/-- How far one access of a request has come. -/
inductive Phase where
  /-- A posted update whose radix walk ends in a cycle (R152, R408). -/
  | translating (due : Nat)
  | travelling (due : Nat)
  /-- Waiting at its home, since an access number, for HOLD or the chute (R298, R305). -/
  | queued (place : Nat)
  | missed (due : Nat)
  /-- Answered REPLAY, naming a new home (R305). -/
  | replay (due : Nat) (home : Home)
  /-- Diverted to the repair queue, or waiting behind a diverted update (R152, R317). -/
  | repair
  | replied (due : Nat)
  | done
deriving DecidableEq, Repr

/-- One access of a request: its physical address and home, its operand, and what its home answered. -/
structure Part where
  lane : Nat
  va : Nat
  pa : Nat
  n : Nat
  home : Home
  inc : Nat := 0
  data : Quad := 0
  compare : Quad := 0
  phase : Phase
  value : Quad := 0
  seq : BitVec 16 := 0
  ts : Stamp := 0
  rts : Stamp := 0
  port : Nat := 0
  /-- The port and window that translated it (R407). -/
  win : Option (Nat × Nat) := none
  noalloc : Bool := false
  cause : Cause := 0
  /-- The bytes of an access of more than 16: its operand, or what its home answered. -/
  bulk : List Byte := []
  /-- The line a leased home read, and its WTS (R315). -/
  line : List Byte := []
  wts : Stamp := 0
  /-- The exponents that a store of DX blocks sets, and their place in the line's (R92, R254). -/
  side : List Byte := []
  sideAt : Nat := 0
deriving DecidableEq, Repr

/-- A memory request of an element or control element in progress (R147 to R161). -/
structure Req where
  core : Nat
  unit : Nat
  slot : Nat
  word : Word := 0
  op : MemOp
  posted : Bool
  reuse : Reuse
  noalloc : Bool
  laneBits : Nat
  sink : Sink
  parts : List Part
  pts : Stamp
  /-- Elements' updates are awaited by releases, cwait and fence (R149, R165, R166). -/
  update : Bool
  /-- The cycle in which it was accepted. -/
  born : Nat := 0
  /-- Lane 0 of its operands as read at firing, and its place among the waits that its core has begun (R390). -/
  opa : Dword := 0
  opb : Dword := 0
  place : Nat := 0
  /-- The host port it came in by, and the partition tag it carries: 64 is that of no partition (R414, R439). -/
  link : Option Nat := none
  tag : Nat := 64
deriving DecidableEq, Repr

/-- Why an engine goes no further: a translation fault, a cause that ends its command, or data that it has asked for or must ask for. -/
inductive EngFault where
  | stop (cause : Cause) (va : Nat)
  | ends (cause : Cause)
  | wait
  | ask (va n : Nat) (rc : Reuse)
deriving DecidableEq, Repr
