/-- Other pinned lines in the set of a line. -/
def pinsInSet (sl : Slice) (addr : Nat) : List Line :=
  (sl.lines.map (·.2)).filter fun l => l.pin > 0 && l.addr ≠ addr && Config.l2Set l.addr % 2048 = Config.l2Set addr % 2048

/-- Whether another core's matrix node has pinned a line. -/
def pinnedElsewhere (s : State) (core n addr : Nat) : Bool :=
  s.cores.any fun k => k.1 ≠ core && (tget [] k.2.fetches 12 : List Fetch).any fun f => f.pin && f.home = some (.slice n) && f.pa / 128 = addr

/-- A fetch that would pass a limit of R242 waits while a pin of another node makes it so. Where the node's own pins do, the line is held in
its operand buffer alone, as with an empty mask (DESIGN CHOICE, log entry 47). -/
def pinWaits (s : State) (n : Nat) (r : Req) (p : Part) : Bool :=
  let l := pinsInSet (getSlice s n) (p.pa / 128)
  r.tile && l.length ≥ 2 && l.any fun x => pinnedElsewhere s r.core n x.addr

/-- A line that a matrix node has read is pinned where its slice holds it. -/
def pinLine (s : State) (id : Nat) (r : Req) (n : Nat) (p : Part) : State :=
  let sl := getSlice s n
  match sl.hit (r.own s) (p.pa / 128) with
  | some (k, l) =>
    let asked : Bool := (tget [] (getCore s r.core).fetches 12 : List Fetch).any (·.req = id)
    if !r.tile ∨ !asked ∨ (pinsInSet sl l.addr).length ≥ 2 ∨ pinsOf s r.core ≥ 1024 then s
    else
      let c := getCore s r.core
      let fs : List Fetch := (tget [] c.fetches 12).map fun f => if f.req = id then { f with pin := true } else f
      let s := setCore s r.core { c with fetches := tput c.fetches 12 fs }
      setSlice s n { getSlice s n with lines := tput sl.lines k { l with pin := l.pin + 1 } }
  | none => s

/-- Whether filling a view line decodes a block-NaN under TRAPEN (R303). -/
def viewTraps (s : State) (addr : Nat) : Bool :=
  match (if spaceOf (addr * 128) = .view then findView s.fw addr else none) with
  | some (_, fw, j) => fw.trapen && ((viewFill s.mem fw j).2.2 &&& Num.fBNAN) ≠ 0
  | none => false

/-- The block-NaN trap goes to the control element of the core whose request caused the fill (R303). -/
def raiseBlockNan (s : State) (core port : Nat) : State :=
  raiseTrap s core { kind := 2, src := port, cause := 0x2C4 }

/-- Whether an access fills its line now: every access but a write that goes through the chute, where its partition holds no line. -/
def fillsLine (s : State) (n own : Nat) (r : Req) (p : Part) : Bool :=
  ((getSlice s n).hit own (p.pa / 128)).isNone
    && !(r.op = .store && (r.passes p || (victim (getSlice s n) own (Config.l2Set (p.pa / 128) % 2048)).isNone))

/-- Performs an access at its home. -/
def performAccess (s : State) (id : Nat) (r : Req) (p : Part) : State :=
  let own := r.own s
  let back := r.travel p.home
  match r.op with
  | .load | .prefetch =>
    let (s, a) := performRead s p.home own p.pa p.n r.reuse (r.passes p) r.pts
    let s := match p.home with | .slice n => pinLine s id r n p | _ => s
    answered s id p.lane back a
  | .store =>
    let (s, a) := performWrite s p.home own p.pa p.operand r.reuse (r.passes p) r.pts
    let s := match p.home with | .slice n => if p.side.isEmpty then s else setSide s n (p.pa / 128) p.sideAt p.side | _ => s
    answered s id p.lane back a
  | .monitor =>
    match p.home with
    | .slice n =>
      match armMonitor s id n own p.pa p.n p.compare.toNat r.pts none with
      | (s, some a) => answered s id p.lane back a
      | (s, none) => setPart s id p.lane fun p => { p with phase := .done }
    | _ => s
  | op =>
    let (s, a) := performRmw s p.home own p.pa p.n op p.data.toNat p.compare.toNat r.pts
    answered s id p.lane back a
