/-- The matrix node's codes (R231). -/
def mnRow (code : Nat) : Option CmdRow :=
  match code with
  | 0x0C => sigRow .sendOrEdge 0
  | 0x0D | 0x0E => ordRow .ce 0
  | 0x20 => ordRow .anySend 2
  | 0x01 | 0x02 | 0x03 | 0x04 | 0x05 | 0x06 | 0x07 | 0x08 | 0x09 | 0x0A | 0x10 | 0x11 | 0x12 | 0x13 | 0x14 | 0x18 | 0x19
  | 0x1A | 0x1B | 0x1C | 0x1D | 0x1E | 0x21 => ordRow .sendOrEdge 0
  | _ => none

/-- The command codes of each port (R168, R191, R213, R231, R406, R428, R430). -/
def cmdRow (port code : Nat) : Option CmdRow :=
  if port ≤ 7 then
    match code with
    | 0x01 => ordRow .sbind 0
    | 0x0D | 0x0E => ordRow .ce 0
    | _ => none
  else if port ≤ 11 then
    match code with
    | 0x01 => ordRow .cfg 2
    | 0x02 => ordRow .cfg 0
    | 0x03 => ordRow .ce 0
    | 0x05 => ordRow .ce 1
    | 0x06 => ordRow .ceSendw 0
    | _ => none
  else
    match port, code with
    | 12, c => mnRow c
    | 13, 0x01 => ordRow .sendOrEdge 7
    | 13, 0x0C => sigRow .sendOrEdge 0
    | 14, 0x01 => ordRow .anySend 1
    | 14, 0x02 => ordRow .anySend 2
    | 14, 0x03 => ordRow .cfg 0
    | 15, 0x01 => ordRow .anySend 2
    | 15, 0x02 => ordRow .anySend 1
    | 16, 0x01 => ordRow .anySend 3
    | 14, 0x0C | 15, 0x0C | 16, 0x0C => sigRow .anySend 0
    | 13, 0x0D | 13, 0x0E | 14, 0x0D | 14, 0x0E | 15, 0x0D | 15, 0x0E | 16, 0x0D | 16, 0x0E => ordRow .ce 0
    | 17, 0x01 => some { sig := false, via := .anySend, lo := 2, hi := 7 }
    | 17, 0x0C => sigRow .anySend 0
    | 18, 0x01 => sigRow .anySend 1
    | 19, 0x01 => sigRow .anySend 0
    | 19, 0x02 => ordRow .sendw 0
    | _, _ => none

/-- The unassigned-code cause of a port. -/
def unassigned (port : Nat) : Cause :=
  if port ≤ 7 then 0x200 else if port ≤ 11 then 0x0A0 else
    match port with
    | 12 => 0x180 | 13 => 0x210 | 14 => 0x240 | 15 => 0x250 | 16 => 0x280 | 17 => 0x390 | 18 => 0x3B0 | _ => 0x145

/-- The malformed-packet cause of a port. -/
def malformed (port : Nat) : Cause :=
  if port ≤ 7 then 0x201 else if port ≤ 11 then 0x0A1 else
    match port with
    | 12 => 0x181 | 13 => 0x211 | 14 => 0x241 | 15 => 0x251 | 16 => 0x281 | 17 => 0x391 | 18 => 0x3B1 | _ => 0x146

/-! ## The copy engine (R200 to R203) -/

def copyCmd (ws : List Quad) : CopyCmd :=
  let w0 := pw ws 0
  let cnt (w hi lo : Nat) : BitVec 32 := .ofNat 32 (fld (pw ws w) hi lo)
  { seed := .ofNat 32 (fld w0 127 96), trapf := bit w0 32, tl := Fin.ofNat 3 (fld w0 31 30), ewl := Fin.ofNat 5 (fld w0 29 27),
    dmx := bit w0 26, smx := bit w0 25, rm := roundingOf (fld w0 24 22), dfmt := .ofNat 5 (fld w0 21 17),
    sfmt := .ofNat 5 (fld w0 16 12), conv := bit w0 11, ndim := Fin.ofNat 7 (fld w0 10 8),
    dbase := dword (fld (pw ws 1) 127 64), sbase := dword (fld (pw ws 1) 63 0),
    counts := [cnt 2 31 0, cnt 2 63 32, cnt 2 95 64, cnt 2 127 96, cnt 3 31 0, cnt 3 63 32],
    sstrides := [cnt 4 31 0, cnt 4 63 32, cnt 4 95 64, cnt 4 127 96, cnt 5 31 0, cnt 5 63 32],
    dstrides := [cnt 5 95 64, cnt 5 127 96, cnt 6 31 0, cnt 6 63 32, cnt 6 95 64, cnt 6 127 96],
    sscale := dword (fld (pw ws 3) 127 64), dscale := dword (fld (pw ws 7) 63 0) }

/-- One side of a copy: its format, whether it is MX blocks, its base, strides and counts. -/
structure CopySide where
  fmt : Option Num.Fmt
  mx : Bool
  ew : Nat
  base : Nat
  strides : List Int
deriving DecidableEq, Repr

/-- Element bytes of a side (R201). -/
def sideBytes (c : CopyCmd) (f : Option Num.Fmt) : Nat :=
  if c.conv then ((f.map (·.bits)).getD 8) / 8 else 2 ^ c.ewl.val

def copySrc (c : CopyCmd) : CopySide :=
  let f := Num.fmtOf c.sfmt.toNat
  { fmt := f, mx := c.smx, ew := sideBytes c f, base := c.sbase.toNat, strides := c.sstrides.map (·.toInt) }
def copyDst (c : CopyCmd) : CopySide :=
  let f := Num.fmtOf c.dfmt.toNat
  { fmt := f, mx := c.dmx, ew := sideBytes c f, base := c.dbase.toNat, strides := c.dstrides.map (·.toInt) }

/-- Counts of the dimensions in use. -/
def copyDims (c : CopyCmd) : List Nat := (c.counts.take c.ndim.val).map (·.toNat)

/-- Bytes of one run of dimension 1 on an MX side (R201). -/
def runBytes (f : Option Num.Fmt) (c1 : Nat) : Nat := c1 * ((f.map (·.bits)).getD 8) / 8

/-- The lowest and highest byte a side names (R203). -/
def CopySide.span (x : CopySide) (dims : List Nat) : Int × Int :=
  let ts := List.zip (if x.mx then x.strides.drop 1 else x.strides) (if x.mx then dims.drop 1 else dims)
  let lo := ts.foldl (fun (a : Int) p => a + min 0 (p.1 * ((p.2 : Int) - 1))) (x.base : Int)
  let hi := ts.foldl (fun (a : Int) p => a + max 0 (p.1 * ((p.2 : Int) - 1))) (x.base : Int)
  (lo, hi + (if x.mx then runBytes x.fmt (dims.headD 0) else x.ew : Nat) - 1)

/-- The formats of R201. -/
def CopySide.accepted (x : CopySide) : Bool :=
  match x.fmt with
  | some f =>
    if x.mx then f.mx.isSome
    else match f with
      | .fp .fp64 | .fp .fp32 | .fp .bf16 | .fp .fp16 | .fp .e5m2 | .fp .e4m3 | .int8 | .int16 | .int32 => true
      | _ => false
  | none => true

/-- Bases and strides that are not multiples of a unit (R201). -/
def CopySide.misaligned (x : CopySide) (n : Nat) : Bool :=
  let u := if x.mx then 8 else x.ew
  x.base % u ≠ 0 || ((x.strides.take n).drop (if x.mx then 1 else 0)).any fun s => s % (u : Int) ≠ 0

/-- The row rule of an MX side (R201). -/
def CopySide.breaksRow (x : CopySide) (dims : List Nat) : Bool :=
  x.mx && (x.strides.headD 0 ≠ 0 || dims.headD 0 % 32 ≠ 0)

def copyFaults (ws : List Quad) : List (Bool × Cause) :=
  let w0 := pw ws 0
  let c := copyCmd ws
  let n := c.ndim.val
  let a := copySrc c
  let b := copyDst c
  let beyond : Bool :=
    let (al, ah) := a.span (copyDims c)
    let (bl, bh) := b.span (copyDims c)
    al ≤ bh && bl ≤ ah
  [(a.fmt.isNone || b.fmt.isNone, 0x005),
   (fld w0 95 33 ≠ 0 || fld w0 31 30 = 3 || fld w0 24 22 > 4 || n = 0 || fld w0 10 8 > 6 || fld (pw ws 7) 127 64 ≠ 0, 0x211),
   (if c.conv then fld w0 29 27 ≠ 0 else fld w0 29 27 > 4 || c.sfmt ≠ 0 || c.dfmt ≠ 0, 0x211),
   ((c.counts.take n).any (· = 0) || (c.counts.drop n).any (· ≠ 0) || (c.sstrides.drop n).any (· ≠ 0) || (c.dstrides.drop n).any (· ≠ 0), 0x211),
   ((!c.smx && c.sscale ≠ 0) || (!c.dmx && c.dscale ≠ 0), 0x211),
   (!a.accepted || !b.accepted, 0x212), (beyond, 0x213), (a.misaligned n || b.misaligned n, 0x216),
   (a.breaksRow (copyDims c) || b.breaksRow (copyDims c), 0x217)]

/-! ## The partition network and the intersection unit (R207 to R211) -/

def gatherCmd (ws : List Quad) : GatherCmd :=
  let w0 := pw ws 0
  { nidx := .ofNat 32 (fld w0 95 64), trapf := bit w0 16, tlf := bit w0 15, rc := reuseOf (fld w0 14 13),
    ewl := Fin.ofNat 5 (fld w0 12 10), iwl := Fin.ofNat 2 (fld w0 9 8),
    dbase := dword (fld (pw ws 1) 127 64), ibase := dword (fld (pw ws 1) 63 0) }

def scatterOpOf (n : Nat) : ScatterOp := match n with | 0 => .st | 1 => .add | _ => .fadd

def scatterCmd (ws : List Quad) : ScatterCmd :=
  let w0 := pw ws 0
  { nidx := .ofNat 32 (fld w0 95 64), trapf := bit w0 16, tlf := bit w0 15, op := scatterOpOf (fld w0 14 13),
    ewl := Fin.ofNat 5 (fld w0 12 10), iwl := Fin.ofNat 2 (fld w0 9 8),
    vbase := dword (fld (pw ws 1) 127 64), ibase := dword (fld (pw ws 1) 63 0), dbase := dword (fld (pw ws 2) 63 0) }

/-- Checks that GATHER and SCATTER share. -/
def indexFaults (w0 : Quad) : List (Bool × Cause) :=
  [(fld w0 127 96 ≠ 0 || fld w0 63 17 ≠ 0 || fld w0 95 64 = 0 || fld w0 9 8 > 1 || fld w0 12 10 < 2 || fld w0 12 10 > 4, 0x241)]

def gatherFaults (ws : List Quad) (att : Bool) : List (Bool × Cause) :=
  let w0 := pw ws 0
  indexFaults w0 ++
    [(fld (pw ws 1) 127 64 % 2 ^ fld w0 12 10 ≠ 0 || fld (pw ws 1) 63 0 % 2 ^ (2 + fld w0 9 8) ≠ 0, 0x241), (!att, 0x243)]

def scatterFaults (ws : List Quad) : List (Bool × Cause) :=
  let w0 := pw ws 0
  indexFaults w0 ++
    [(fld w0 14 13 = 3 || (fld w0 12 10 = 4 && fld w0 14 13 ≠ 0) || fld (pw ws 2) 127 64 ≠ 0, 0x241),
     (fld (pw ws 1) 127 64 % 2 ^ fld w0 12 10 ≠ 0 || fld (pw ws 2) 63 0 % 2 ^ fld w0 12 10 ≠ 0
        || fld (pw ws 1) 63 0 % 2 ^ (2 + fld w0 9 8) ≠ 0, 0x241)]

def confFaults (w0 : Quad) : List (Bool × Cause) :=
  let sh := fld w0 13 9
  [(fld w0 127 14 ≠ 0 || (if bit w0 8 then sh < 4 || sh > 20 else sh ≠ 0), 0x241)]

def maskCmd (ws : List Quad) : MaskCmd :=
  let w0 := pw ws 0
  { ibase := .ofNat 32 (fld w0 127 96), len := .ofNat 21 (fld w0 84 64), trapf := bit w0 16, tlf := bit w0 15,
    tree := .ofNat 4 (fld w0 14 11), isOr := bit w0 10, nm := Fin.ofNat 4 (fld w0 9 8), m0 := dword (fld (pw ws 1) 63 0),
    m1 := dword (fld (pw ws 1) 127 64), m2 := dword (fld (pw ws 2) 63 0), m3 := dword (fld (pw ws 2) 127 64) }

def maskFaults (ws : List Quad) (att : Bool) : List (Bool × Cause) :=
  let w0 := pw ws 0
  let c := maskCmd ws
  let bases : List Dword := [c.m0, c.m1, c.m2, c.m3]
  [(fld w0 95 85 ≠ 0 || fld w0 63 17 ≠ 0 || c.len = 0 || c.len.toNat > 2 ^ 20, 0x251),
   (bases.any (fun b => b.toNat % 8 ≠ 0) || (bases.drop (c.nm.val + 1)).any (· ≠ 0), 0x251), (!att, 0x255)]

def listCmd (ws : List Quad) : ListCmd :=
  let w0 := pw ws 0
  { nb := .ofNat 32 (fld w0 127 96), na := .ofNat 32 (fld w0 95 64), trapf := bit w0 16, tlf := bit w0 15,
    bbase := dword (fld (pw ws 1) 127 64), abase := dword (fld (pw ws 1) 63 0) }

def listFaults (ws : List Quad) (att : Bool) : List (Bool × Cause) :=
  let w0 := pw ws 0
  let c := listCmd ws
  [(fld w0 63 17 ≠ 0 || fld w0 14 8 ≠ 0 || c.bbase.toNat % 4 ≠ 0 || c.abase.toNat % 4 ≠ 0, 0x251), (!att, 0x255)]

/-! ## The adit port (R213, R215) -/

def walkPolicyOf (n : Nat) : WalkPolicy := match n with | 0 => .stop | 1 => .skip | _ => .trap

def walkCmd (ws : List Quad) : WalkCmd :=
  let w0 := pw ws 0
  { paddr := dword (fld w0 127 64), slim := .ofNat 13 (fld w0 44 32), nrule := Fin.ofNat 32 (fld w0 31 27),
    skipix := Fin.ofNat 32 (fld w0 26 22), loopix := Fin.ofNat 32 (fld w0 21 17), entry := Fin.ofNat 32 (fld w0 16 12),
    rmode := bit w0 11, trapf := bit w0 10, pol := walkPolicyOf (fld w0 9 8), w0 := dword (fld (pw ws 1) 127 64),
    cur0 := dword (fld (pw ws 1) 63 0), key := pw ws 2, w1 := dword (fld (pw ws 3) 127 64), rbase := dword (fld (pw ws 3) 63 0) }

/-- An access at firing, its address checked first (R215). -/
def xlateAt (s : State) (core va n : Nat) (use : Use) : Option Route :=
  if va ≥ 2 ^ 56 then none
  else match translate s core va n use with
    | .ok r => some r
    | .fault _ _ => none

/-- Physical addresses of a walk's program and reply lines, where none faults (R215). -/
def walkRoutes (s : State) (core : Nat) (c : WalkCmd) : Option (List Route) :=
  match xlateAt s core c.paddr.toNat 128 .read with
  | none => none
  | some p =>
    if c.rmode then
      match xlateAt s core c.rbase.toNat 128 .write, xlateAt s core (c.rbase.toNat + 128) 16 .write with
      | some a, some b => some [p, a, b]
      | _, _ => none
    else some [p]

----------

* Exercise description
From the first line of the data through the line with "travelling (due : Nat)", quote each line exactly and add nothing else.

* Output
/-- How far one access of a request has come. -/
inductive Phase where
  /-- A posted update whose radix walk ends in a cycle (R152, R408). -/
  | translating (due : Nat)
  | travelling (due : Nat)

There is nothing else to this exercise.